'''
/-! ## The groups each of these operations leaves -/

@[simp] theorem raise_en (r : Rec) (k : Nat) : (s.raise r).en k = s.en k := by unfold en; simp
@[simp] theorem raise_bk (r : Rec) (k : Nat) : (s.raise r).bk k = s.bk k := by unfold bk; simp
@[simp] theorem raise_tile (r : Rec) (k : Nat) : (s.raise r).tile k = s.tile k := by unfold tile; simp
@[simp] theorem raise_se (r : Rec) (k : Nat) : (s.raise r).se k = s.se k := by unfold se; simp
@[simp] theorem raise_obj (r : Rec) (k : Nat) : (s.raise r).obj k = s.obj k := by unfold obj; simp
@[simp] theorem raise_mse (r : Rec) (k : Nat) : (s.raise r).mse k = s.mse k := by unfold mse; simp
@[simp] theorem raise_cluster (r : Rec) (k : Nat) : (s.raise r).cluster k = s.cluster k := by unfold cluster; simp
@[simp] theorem raise_stk (r : Rec) (k : Nat) : (s.raise r).stk k = s.stk k := by unfold stk; simp
@[simp] theorem raise_tlb (r : Rec) (k : Nat) : (s.raise r).tlb k = s.tlb k := by unfold tlb; simp
@[simp] theorem raise_gw (r : Rec) (k : Nat) : (s.raise r).gw k = s.gw k := by unfold gw; simp
@[simp] theorem raise_dsp (r : Rec) (k : Nat) : (s.raise r).dsp k = s.dsp k := by unfold dsp; simp
@[simp] theorem raise_region (r : Rec) (k : Nat) : (s.raise r).region k = s.region k := by unfold region; simp
@[simp] theorem raise_hl (r : Rec) (k : Nat) : (s.raise r).hl k = s.hl k := by unfold hl; simp
@[simp] theorem raise_fn (r : Rec) (k : Nat) : (s.raise r).fn k = s.fn k := by unfold fn; simp
@[simp] theorem raise_port (r : Rec) (k : Nat) : (s.raise r).port k = s.port k := by unfold port; simp
@[simp] theorem raise_link (r : Rec) (k : Nat) : (s.raise r).link k = s.link k := by unfold link; simp
@[simp] theorem raise_dom (r : Rec) (k : Nat) : (s.raise r).dom k = s.dom k := by unfold dom; simp
@[simp] theorem raise_pc (r : Rec) (k j : Nat) : (s.raise r).pc k j = s.pc k j := by unfold pc; simp
@[simp] theorem raise_ctx (r : Rec) (k j : Nat) : (s.raise r).ctx k j = s.ctx k j := by unfold ctx; simp
@[simp] theorem raise_job (r : Rec) (k j : Nat) : (s.raise r).job k j = s.job k j := by unfold job; simp
@[simp] theorem complete_en (h : Issuer) (op st : Nat) (x : BitVec 128) (d : W32) (k : Nat) : (s.complete h op st x d).en k = s.en k := by unfold en; simp
@[simp] theorem complete_bk (h : Issuer) (op st : Nat) (x : BitVec 128) (d : W32) (k : Nat) : (s.complete h op st x d).bk k = s.bk k := by unfold bk; simp
@[simp] theorem complete_tile (h : Issuer) (op st : Nat) (x : BitVec 128) (d : W32) (k : Nat) : (s.complete h op st x d).tile k = s.tile k := by unfold tile; simp
@[simp] theorem complete_se (h : Issuer) (op st : Nat) (x : BitVec 128) (d : W32) (k : Nat) : (s.complete h op st x d).se k = s.se k := by unfold se; simp
@[simp] theorem complete_obj (h : Issuer) (op st : Nat) (x : BitVec 128) (d : W32) (k : Nat) : (s.complete h op st x d).obj k = s.obj k := by unfold obj; simp
@[simp] theorem complete_mse (h : Issuer) (op st : Nat) (x : BitVec 128) (d : W32) (k : Nat) : (s.complete h op st x d).mse k = s.mse k := by unfold mse; simp
@[simp] theorem complete_cluster (h : Issuer) (op st : Nat) (x : BitVec 128) (d : W32) (k : Nat) : (s.complete h op st x d).cluster k = s.cluster k := by unfold cluster; simp
@[simp] theorem complete_stk (h : Issuer) (op st : Nat) (x : BitVec 128) (d : W32) (k : Nat) : (s.complete h op st x d).stk k = s.stk k := by unfold stk; simp
@[simp] theorem complete_tlb (h : Issuer) (op st : Nat) (x : BitVec 128) (d : W32) (k : Nat) : (s.complete h op st x d).tlb k = s.tlb k := by unfold tlb; simp
@[simp] theorem complete_count (h : Issuer) (op st : Nat) (x : BitVec 128) (d : W32) (k : Nat) : (s.complete h op st x d).count k = s.count k := by unfold count; simp
@[simp] theorem complete_gw (h : Issuer) (op st : Nat) (x : BitVec 128) (d : W32) (k : Nat) : (s.complete h op st x d).gw k = s.gw k := by unfold gw; simp
@[simp] theorem complete_dsp (h : Issuer) (op st : Nat) (x : BitVec 128) (d : W32) (k : Nat) : (s.complete h op st x d).dsp k = s.dsp k := by unfold dsp; simp
@[simp] theorem complete_region (h : Issuer) (op st : Nat) (x : BitVec 128) (d : W32) (k : Nat) : (s.complete h op st x d).region k = s.region k := by unfold region; simp
@[simp] theorem complete_hl (h : Issuer) (op st : Nat) (x : BitVec 128) (d : W32) (k : Nat) : (s.complete h op st x d).hl k = s.hl k := by unfold hl; simp
@[simp] theorem complete_fn (h : Issuer) (op st : Nat) (x : BitVec 128) (d : W32) (k : Nat) : (s.complete h op st x d).fn k = s.fn k := by unfold fn; simp
@[simp] theorem complete_port (h : Issuer) (op st : Nat) (x : BitVec 128) (d : W32) (k : Nat) : (s.complete h op st x d).port k = s.port k := by unfold port; simp
@[simp] theorem complete_link (h : Issuer) (op st : Nat) (x : BitVec 128) (d : W32) (k : Nat) : (s.complete h op st x d).link k = s.link k := by unfold link; simp
@[simp] theorem complete_dom (h : Issuer) (op st : Nat) (x : BitVec 128) (d : W32) (k : Nat) : (s.complete h op st x d).dom k = s.dom k := by unfold dom; simp
@[simp] theorem complete_pc (h : Issuer) (op st : Nat) (x : BitVec 128) (d : W32) (k j : Nat) : (s.complete h op st x d).pc k j = s.pc k j := by unfold pc; simp
@[simp] theorem complete_ctx (h : Issuer) (op st : Nat) (x : BitVec 128) (d : W32) (k j : Nat) : (s.complete h op st x d).ctx k j = s.ctx k j := by unfold ctx; simp
@[simp] theorem complete_job (h : Issuer) (op st : Nat) (x : BitVec 128) (d : W32) (k j : Nat) : (s.complete h op st x d).job k j = s.job k j := by unfold job; simp
@[simp] theorem begin_en (h : Issuer) (k : Nat) : (s.begin h).en k = s.en k := by unfold en; simp
@[simp] theorem begin_bk (h : Issuer) (k : Nat) : (s.begin h).bk k = s.bk k := by unfold bk; simp
@[simp] theorem begin_tile (h : Issuer) (k : Nat) : (s.begin h).tile k = s.tile k := by unfold tile; simp
@[simp] theorem begin_se (h : Issuer) (k : Nat) : (s.begin h).se k = s.se k := by unfold se; simp
@[simp] theorem begin_obj (h : Issuer) (k : Nat) : (s.begin h).obj k = s.obj k := by unfold obj; simp
@[simp] theorem begin_mse (h : Issuer) (k : Nat) : (s.begin h).mse k = s.mse k := by unfold mse; simp
@[simp] theorem begin_cluster (h : Issuer) (k : Nat) : (s.begin h).cluster k = s.cluster k := by unfold cluster; simp
@[simp] theorem begin_stk (h : Issuer) (k : Nat) : (s.begin h).stk k = s.stk k := by unfold stk; simp
@[simp] theorem begin_tlb (h : Issuer) (k : Nat) : (s.begin h).tlb k = s.tlb k := by unfold tlb; simp
@[simp] theorem begin_count (h : Issuer) (k : Nat) : (s.begin h).count k = s.count k := by unfold count; simp
@[simp] theorem begin_gw (h : Issuer) (k : Nat) : (s.begin h).gw k = s.gw k := by unfold gw; simp
@[simp] theorem begin_dsp (h : Issuer) (k : Nat) : (s.begin h).dsp k = s.dsp k := by unfold dsp; simp
@[simp] theorem begin_region (h : Issuer) (k : Nat) : (s.begin h).region k = s.region k := by unfold region; simp
@[simp] theorem begin_hl (h : Issuer) (k : Nat) : (s.begin h).hl k = s.hl k := by unfold hl; simp
@[simp] theorem begin_fn (h : Issuer) (k : Nat) : (s.begin h).fn k = s.fn k := by unfold fn; simp
@[simp] theorem begin_port (h : Issuer) (k : Nat) : (s.begin h).port k = s.port k := by unfold port; simp
@[simp] theorem begin_link (h : Issuer) (k : Nat) : (s.begin h).link k = s.link k := by unfold link; simp
@[simp] theorem begin_dom (h : Issuer) (k : Nat) : (s.begin h).dom k = s.dom k := by unfold dom; simp
@[simp] theorem begin_pc (h : Issuer) (k j : Nat) : (s.begin h).pc k j = s.pc k j := by unfold pc; simp
@[simp] theorem begin_ctx (h : Issuer) (k j : Nat) : (s.begin h).ctx k j = s.ctx k j := by unfold ctx; simp
@[simp] theorem begin_job (h : Issuer) (k j : Nat) : (s.begin h).job k j = s.job k j := by unfold job; simp

@[simp] theorem begin_compls (h : Issuer) : ((s.begin h).chan h.chan).compls = (s.chan h.chan).compls := by
  simp [begin]
@[simp] theorem begin_disabler (h : Issuer) : ((s.begin h).chan h.chan).disabler = (s.chan h.chan).disabler := by
  simp [begin]
@[simp] theorem begin_inflight (h : Issuer) :
    ((s.begin h).chan h.chan).inflight = (s.chan h.chan).inflight ++ [h.tag] := by simp [begin]
@[simp] theorem begin_entry (h : Issuer) (c : Nat) : ((s.begin h).chan c).entry = (s.chan c).entry := by
  unfold begin; rw [setChan_chan]; split <;> simp_all
theorem begin_chan_ne (h : Issuer) {c : Nat} (hc : c ≠ h.chan) : (s.begin h).chan c = s.chan c := by
  simp [begin, hc]

/-- A command begun, then an effect that leaves the channels, then its completion. -/
theorem begun_answers (h : Issuer) (op st : Nat) (x : BitVec 128) (d : W32) (u : State)
    (hd : (s.chan h.chan).disabler = none) (hu : u.chans = (s.begin h).chans) :
    Answers s (u.complete h op st x d) h op st x d := by
  have e : ∀ c, u.chan c = (s.begin h).chan c := chan_congr hu
  have a := complete_answers u h op st x d (by rw [e]; simpa using hd) (by rw [e]; simp)
  refine ⟨?_, fun c hc => ?_⟩
  · rw [a.1, e]; simp
  · rw [a.2 c hc, e, begin_chan_ne s h hc]

/-! ## Steps -/

theorem barDone_frame (e dyn : Nat) : s.barDone e dyn = { s with ens := (s.barDone e dyn).ens } := by
  unfold barDone
  simp only
  split
  · rfl
  · split <;> rfl

/-- The end of a step: its unit's fired steps lose it, one packet goes to every slot its EMIT names, and its bar counts it. -/
theorem finish_frame (ub : Nat) (f : Fired) :
    s.finish ub f = { s with banks := s.banks.set {} ub { s.bk ub with fired := dropFirst (s.bk ub).fired f },
                             net := s.net ++ s.emission ub (emitOf f.q.word) f.q.ref,
                             ens := (s.finish ub f).ens } := by
  unfold finish
  simp only
  rw [barDone_frame]
  simp only [emitRoutes, emission, routeSlots, setBk_bk_self, emitOf]
  rfl

theorem finish_bk (ub : Nat) (f : Fired) :
    (s.finish ub f).bk ub = { s.bk ub with fired := dropFirst (s.bk ub).fired f } := by
  show Map.get (s.finish ub f).banks {} ub = _
  rw [finish_frame]
  exact Map.get_set_self _ _ _ _

theorem finish_bk_ne {ub vb : Nat} (f : Fired) (h : vb ≠ ub) : (s.finish ub f).bk vb = s.bk vb := by
  show Map.get (s.finish ub f).banks {} vb = _
  rw [finish_frame]
  exact Map.get_set_ne _ _ _ h

theorem onFired_some {ub op : Nat} {f : Fired} (act : State → Fired → State) (h : s.firedStep ub (unacted op) = some f) :
    s.onFired ub op act = .next (act s f) := by
  unfold onFired; rw [h]

end State

end Sys2Proof.Machine
end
'''
→ WORK TO COMPLETE
Copy every line where the word "emitOf" is present in the entries above.

→ SOLUTION TO THIS PROBLEM
                             net := s.net ++ s.emission ub (emitOf f.q.word) f.q.ref,
  simp only [emitRoutes, emission, routeSlots, setBk_bk_self, emitOf]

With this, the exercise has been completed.